### DESCRIPTION OF THE TASK
Given the entries that follow, write out exactly the lines starting at the one containing "CMD_DONE = 1 and no" and ending at the one containing "interrupt bit lost;", both ends included, and only those.

### EXCERPTED DATA

-- ==== Sys2Proof/Certificates/Slice0/Obligations.lean ====
section
/-! DEFINITION. The statements about this model, each one a Prop. OBLIGATIONS.json lists them in order. -/

section Statements

open Sys2Proof Sys2Proof.Machine

/-! ### Encoding -/

/-- Decoding an encoded well-formed command gives the command back (30_encoding R108, R109, R116). -/
def Obligations.DecodeOfEncodeIsTheCommand : Prop :=
  ∀ i : Instr, i.wellFormed = true → decode (encode i) = .ok i ∧ assemble i = some (encode i)

/-- Every command word has one encoding: the word itself (30_encoding R108, R116). -/
def Obligations.EncodeOfDecodeIsTheWord : Prop :=
  ∀ (w : Word) (i : Instr), decode w = .ok i → i.wellFormed = true ∧ encode i = w

/-- The three outcomes of decoding, by the opcode and the reserved bits (30_encoding R118, R109, R101). -/
def Obligations.DecodeOutcomesByOpcodeAndReservedBits : Prop :=
  ∀ w : Word,
    (decode w = .illegalOp ↔ opField w = 7 ∨ 0x0B ≤ opField w)
      ∧ (decode w = .reservedField ↔ ¬(opField w = 7 ∨ 0x0B ≤ opField w) ∧ w &&& reservedBits (opField w) ≠ 0)
      ∧ ((∃ i, decode w = .ok i) ↔ ¬(opField w = 7 ∨ 0x0B ≤ opField w) ∧ w &&& reservedBits (opField w) = 0)

/-- Words written out from the encoding tables decode to the commands they stand for (30_encoding R102 to R106, R116). -/
def Obligations.WrittenOutWordsDecode : Prop :=
  decode 0x00000000 = .ok .nop ∧ decode 0x00000001 = .ok .init ∧ decode 0x00000002 = .ok .clear
    ∧ decode 0x00800003 = .ok (.firRun 128) ∧ decode 0x00000004 = .ok .analyze ∧ decode 0x00000005 = .ok .chunk
    ∧ decode 0x00000606 = .ok (.candPush 2 1) ∧ decode 0x00040208 = .ok (.rsEnc 4 2)
    ∧ decode 0x000C0809 = .ok (.rsDec 12 8) ∧ decode 0x00000F0A = .ok (.synth 15)
    ∧ decode 0x00000007 = .illegalOp ∧ decode 0x000000FF = .illegalOp
    ∧ decode 0x00000100 = .reservedField ∧ decode 0x01000008 = .reservedField

/-! ### The step -/

/-- When the core has the next turn and the accepted word decodes to i, the step is i's meaning on the state with that turn
taken from the schedule, and then BUSY <- 0 and CMD_DONE <- 1; a word that does not decode ends its core step with the
error report alone (60_exceptions R303, 30_encoding R109). -/
def Obligations.StepRunsTheDecodedCommand : Prop :=
  ∀ s : State, s.busy = true → CoreIsNext s →
    (∀ i, decode s.pend = .ok i →
        ∃ t, exec i { s with events := s.events.tail } = .next t
          ∧ step s = .next { t with busy := false, irqStatus := t.irqStatus ||| 0b0001 })
      ∧ (decode s.pend = .illegalOp →
          step s = .next (complete (report .illegalOp { s with events := s.events.tail })))
      ∧ (decode s.pend = .reservedField →
          step s = .next (complete (report .reservedField { s with events := s.events.tail })))

/-- The core's turn: while BUSY = 1 it ends the accepted word in one step, a next state with BUSY = 0, CMD_DONE = 1 and no
interrupt bit lost; while BUSY = 0 nothing changes (60_exceptions R303, R311, R323). That PEND keeps the word is log 15,
that an unscheduled step is the core's turn is log 1. -/
def Obligations.CoreStepEndsEveryCommand : Prop :=
  ∀ s : State, CoreIsNext s →
    (s.busy = true →
      ∃ t, step s = .next t ∧ t.busy = false ∧ t.irqStatus.getLsbD 0 = true
        ∧ s.irqStatus &&& t.irqStatus = s.irqStatus ∧ t.pend = s.pend ∧ t.events = s.events.tail)
      ∧ (s.busy = false → step s = .next { s with events := s.events.tail })

/-- The acceptance of a command (60_exceptions R302), for the step that takes the host's write from the schedule. -/
def Obligations.CmdWriteIsAcceptedOrDropped : Prop :=
  ∀ (s : State) (w : Word) (rest : List Event),
    (s.events = .write 0x01C .four w :: rest →
      (s.busy = false →
        ∃ answered, step s = .next { s with pend := w, busy := true, events := rest, bus := answered })
      ∧ (s.busy = true →
        ∃ answered, step s = .next { report .busy s with events := rest, bus := answered }))
    ∧ (∀ n : AccessSize, n ≠ .four → s.events = .write 0x01C n w :: rest →
        ∃ answered, step s = .next { report .bus s with events := rest, bus := answered })

/-- Which error each command ends with, and that an error changes nothing but the error report, and READY for a failed INIT
(60_exceptions R301, R304, R306, 30_encoding R110). -/
def Obligations.CommandErrorsArePrecise : Prop :=
  ∀ (i : Instr) (s : State), i.wellFormed = true →
    (∀ c, RaisesError i s c → exec i s = .next (report c (if c = .cfgInvalid then { s with ready := false } else s)))
      ∧ ((∀ c, ¬RaisesError i s c) →
          ∃ t, exec i s = .next t ∧ KeepsErrors s t ∧ t.irqStatus.getLsbD 3 = s.irqStatus.getLsbD 3)

/-- The error report (60_exceptions R305), and the W1C write that acknowledges errors. -/
def Obligations.ErrorReportIsStickyAndKeepsTheFirstCode : Prop :=
  ∀ (c : ErrCode) (s : State),
    (∀ j, j < 7 → (report c s).errFlags.getLsbD j = (s.errFlags.getLsbD j || decide (j + 1 = c.code)))
      ∧ (report c s).errCode = (if s.errFlags = 0 then BitVec.ofNat 8 c.code else s.errCode)
      ∧ (∀ j, j < 4 → (report c s).irqStatus.getLsbD j = (s.irqStatus.getLsbD j || decide (j = 3)))
      ∧ report c s = { s with errFlags := (report c s).errFlags, errCode := (report c s).errCode,
                              irqStatus := (report c s).irqStatus }
      ∧ ∀ v : Word,
        (∀ j, j < 7 → (ackErrors v s).errFlags.getLsbD j = (s.errFlags.getLsbD j && !v.getLsbD j))
          ∧ (ackErrors v s).errCode = (if (ackErrors v s).errFlags = 0 then 0 else s.errCode)

/-! ### Control commands -/

/-- NOP does nothing, whatever READY is, and its core step is the common completion (40_control R130). -/
def Obligations.NopChangesNothing : Prop :=
  ∀ s : State,
    exec .nop s = .next s
      ∧ (s.busy = true → CoreIsNext s → s.pend = 0x00000000 →
          step s = .next { s with busy := false, irqStatus := s.irqStatus ||| 0b0001, events := s.events.tail })

/-- INIT with valid settings latches them, computes H, and starts a fresh session (40_control R131, R133, R134). The
coefficients are the computed ones, whose error term is free (log 5). -/
def Obligations.InitLatchesAndStartsAFreshSession : Prop :=
  ∀ s : State, ¬SettingsInvalid s.settings →
    ∃ t, exec .init s = .next t ∧ t.ready = true
      ∧ bandOfBits s.settings.band = some t.latched.band
      ∧ t.latched.fs = s.settings.fs ∧ t.latched.n = s.settings.n ∧ t.latched.k = s.settings.k
      ∧ t.latched.maxstr = s.settings.maxstr ∧ t.latched.maxcomb = s.settings.maxcomb
      ∧ t.latched.abs = (s.settings.absRatio.toNat : Rat) / 65536
      ∧ t.latched.rel = (s.settings.relRatio.toNat : Rat) / 65536
      ∧ t.latched.pre = s.settings.ctrl.getLsbD 2 ∧ t.latched.fcs = s.settings.ctrl.getLsbD 3
      ∧ t.h.length = 32
      ∧ (∀ n, n < 32 → t.h.getD n 0
          = coefValue params.num (bandCfg params.cfg t.latched.band).ftype (bandCfg params.cfg t.latched.band).fc
              t.latched.fs.toNat n)
      ∧ t.session = Session.fresh (fftSize params.cfg t.latched.band) (8 * t.latched.frameSlots)
      ∧ (∀ i, i < 256 → byteAt t (payBase + i) = 0)
      ∧ KeepsBytesOutside payBase 256 s t
      ∧ KeepsHostSide s t ∧ KeepsErrors s t ∧ KeepsResult s t ∧ t.irqStatus = s.irqStatus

### REPLY
/-- The core's turn: while BUSY = 1 it ends the accepted word in one step, a next state with BUSY = 0, CMD_DONE = 1 and no
interrupt bit lost; while BUSY = 0 nothing changes (60_exceptions R303, R311, R323). That PEND keeps the word is log 15,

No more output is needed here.